Greenfield Park (1921) is a park in West Allis, Wisconsin, Milwaukee County in the United States. The park features a lake, aquatic recreation areas and a golf course which was added in 1923. The park was added to the Wisconsin Architecture and History Inventory in 2011.

==History==
The land which makes up Greenfield Park was purchased by Milwaukee County, Wisconsin in 1921. Fifteen years later the park land included 278 acres. The park was surveyed in 2011 and added to the Wisconsin Architecture and History Inventory. The park is on the western county line bordering Waukesha County, Wisconsin. In 1923 a golf course which was added to the park: it was updated in 2015.

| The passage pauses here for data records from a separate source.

/-- The step to the nearest integer: past the half, and at the half from an odd one. -/
theorem nearInt_of_parts (hk : 0 < k) :
    NearInt y (if (decide (2 ^ k < 2 * rem) || (2 * rem == 2 ^ k && (more || n % 2 == 1))) then n + 1 else n) := by
  have hP : (0 : ℝ) < 2 ^ k := by positivity
  have heven : 2 ^ k = 2 * 2 ^ (k - 1) := (mul_pow_sub_one hk.ne' 2).symm
  obtain ⟨hlo, hhi⟩ := downInt_of_parts hrem hy hδ hδ1
  split
  case isTrue h =>
    have h : 2 ^ k < 2 * rem ∨ (2 * rem = 2 ^ k ∧ (more = true ∨ n % 2 = 1)) := by simpa using h
    have hge : (2 : ℝ) ^ k ≤ 2 * rem := by exact_mod_cast h.elim le_of_lt fun h => h.1.ge
    have hmid : 2 * (n : ℝ) + 1 ≤ 2 * y := le_of_mul_le_mul_right (by linarith) hP
    refine ⟨by push_cast; linarith, by push_cast; linarith, fun heq => ?_⟩
    have heq : 2 * y = 2 * (n : ℝ) + 1 := by push_cast at heq; rcases heq with heq | heq <;> linarith
    have hsum : 2 * (rem + δ) = 2 ^ k := by linear_combination 2 ^ k * heq - 2 * hy
    have hle : 2 * rem ≤ 2 ^ k := by
      have : 2 * (rem : ℝ) ≤ 2 ^ k := by linarith
      exact_mod_cast this
    obtain ⟨-, hm | hodd⟩ := h.resolve_left (by omega)
    · have := hmore.1 hm; linarith
    · omega
  case isFalse h =>
    obtain ⟨hle, htie⟩ : 2 * rem ≤ 2 ^ k ∧ (2 * rem = 2 ^ k → more = false ∧ n % 2 = 0) := by simpa using h
    have hsum : 2 * (rem + δ) ≤ 2 ^ k ∧ (2 * (rem + δ) = 2 ^ k → n % 2 = 0) := by
      rcases hle.lt_or_eq with hlt | heq
      · have : 2 * (rem : ℝ) + 2 ≤ 2 ^ k := by exact_mod_cast (by omega : 2 * rem + 2 ≤ 2 ^ k)
        exact ⟨by linarith, fun h => by linarith⟩
      · have hδ0 : ¬0 < δ := fun h => by simp [(htie heq).1] at hmore; linarith
        have : 2 * (rem : ℝ) = 2 ^ k := by exact_mod_cast heq
        exact ⟨by linarith, fun _ => (htie heq).2⟩
    have hmid : 2 * y ≤ 2 * n + 1 := le_of_mul_le_mul_right (by linarith [hsum.1]) hP
    refine ⟨by linarith, hmid, fun heq => hsum.2 ?_⟩
    have heq : 2 * y = 2 * (n : ℝ) + 1 := by rcases heq with heq | heq <;> linarith
    linear_combination 2 ^ k * heq - 2 * hy

/-- The step of one unit that moveUp decides. -/
theorem pick_moveUp (rnd : Rnd) (neg : Bool) (hk : 0 < k) :
    let r := if moveUp rnd neg (n % 2 == 1) rem (2 ^ k) more then n + 1 else n
    rnd.pick neg (NearInt y r) (DownInt y r) (UpInt y r) := by
  have hdown := downInt_of_parts hrem hy hδ hδ1
  have hup := upInt_of_parts hrem hy hδ hδ1 hmore
  cases rnd with
  | rne => exact nearInt_of_parts hrem hy hδ hδ1 hmore hk
  | rz => exact hdown
  | ru =>
    cases neg with
    | true => exact hdown
    | false => exact hup
  | rd =>
    cases neg with
    | true => exact hup
    | false => exact hdown
  | srnd _ => trivial

end

theorem two_zpow_toNat {e : Int} (h : 0 ≤ e) : (2 : ℝ) ^ e.toNat = 2 ^ e := by
  rw [← zpow_natCast, Int.toNat_of_nonneg h]

/-- A magnitude lies less than one unit above its integer, and above it when more is set. -/
theorem Mag.Holds.exists_excess {x : Mag} {v : ℝ} (h : x.Holds v) :
    ∃ δ : ℝ, v / 2 ^ x.e = x.m + δ ∧ 0 ≤ δ ∧ δ < 1 ∧ (x.more = true ↔ 0 < δ) := by
  have hP : (0 : ℝ) < 2 ^ x.e := by positivity
  refine ⟨v / 2 ^ x.e - x.m, by ring, ?_⟩
  unfold Mag.Holds at h
  split at h
  case isTrue hm =>
    obtain ⟨h1, h2⟩ := h
    rw [← lt_div_iff₀ hP] at h1
    rw [← div_lt_iff₀ hP] at h2
    exact ⟨by linarith, by linarith, fun _ => by linarith, fun _ => hm⟩
  case isFalse hm =>
    rw [h, mul_div_cancel_right₀ _ hP.ne']
    simp [hm]

/-- The units of 2^q of a magnitude are its quotient by 2^q, rounded. -/
theorem Mag.units_rounds {x : Mag} {v : ℝ} (hv : x.Holds v) {q : Int} (hq : x.more = true → x.e < q) (rnd : Rnd) (neg : Bool) :
    rnd.pick neg (NearInt (v / 2 ^ q) (x.units q rnd neg)) (DownInt (v / 2 ^ q) (x.units q rnd neg)) (UpInt (v / 2 ^ q) (x.units q rnd neg)) := by
  unfold Mag.units
  split
  case isTrue h =>
    have hm : x.more ≠ true := fun hm => by have := hq hm; omega
    have hv : v = x.m * 2 ^ x.e := by simpa [Mag.Holds, hm] using hv
    have he : v / 2 ^ q = ((x.m * 2 ^ (x.e - q).toNat : Nat) : ℝ) := by
      push_cast
      rw [two_zpow_toNat (by omega), zpow_sub₀ two_ne_zero, hv, mul_div_assoc]
    rw [he]
    exact pick_self rnd neg _
  case isFalse h =>
    have hscale : v / 2 ^ q * 2 ^ (q - x.e).toNat = v / 2 ^ x.e := by
      rw [two_zpow_toNat (by omega), zpow_sub₀ two_ne_zero]
      field_simp
    have hdiv : ((x.m / 2 ^ (q - x.e).toNat : Nat) : ℝ) * 2 ^ (q - x.e).toNat + (x.m % 2 ^ (q - x.e).toNat : Nat) = x.m := by
      exact_mod_cast Nat.div_add_mod' x.m (2 ^ (q - x.e).toNat)
    obtain ⟨δ, hδ, h0, h1, hmore⟩ := hv.exists_excess
    exact pick_moveUp (Nat.mod_lt _ (by positivity)) (by rw [hscale, hdiv, hδ]) h0 h1 hmore rnd neg (by omega)

theorem Fmt.point_binade (t : Fmt) {k n : Nat} (hn : n ≤ 2 ^ (t.fb + 1)) (hk : k = 0 ∨ 2 ^ t.fb ≤ n) :
    t.point (k * 2 ^ t.fb + n) = n * 2 ^ (t.qmin + k) := by
  rw [Fmt.point, t.grid_binade hn hk, zpow_add₀ two_ne_zero, zpow_natCast]
  push_cast; ring

section
variable {t : Fmt} {v : ℝ} {c : Nat}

On March 19, 1928, the park's golf clubhouse was destroyed by a fire. The Park Commission stated that the building insurance nearly covered the loss, and they planned to build a new clubhouse which would be ready for the 1929 golf season.

==Description==
The park now includes 282.3 acres and features a lagoon with a 0.6 mile circumference, a golf course and a P-50 tornado siren. The golf course covers 6000 yds. The park also features an aquatic park with pools and splash pads.

The lagoon/lake is six acres with a depth of 15 ft and fish in the lake include: largemouth bass and other panfish.

The Oak Leaf Trail Root River Line runs through the park, intersecting with the New Berlin Trail and West Allis Cross-Town Connector near the center of the park.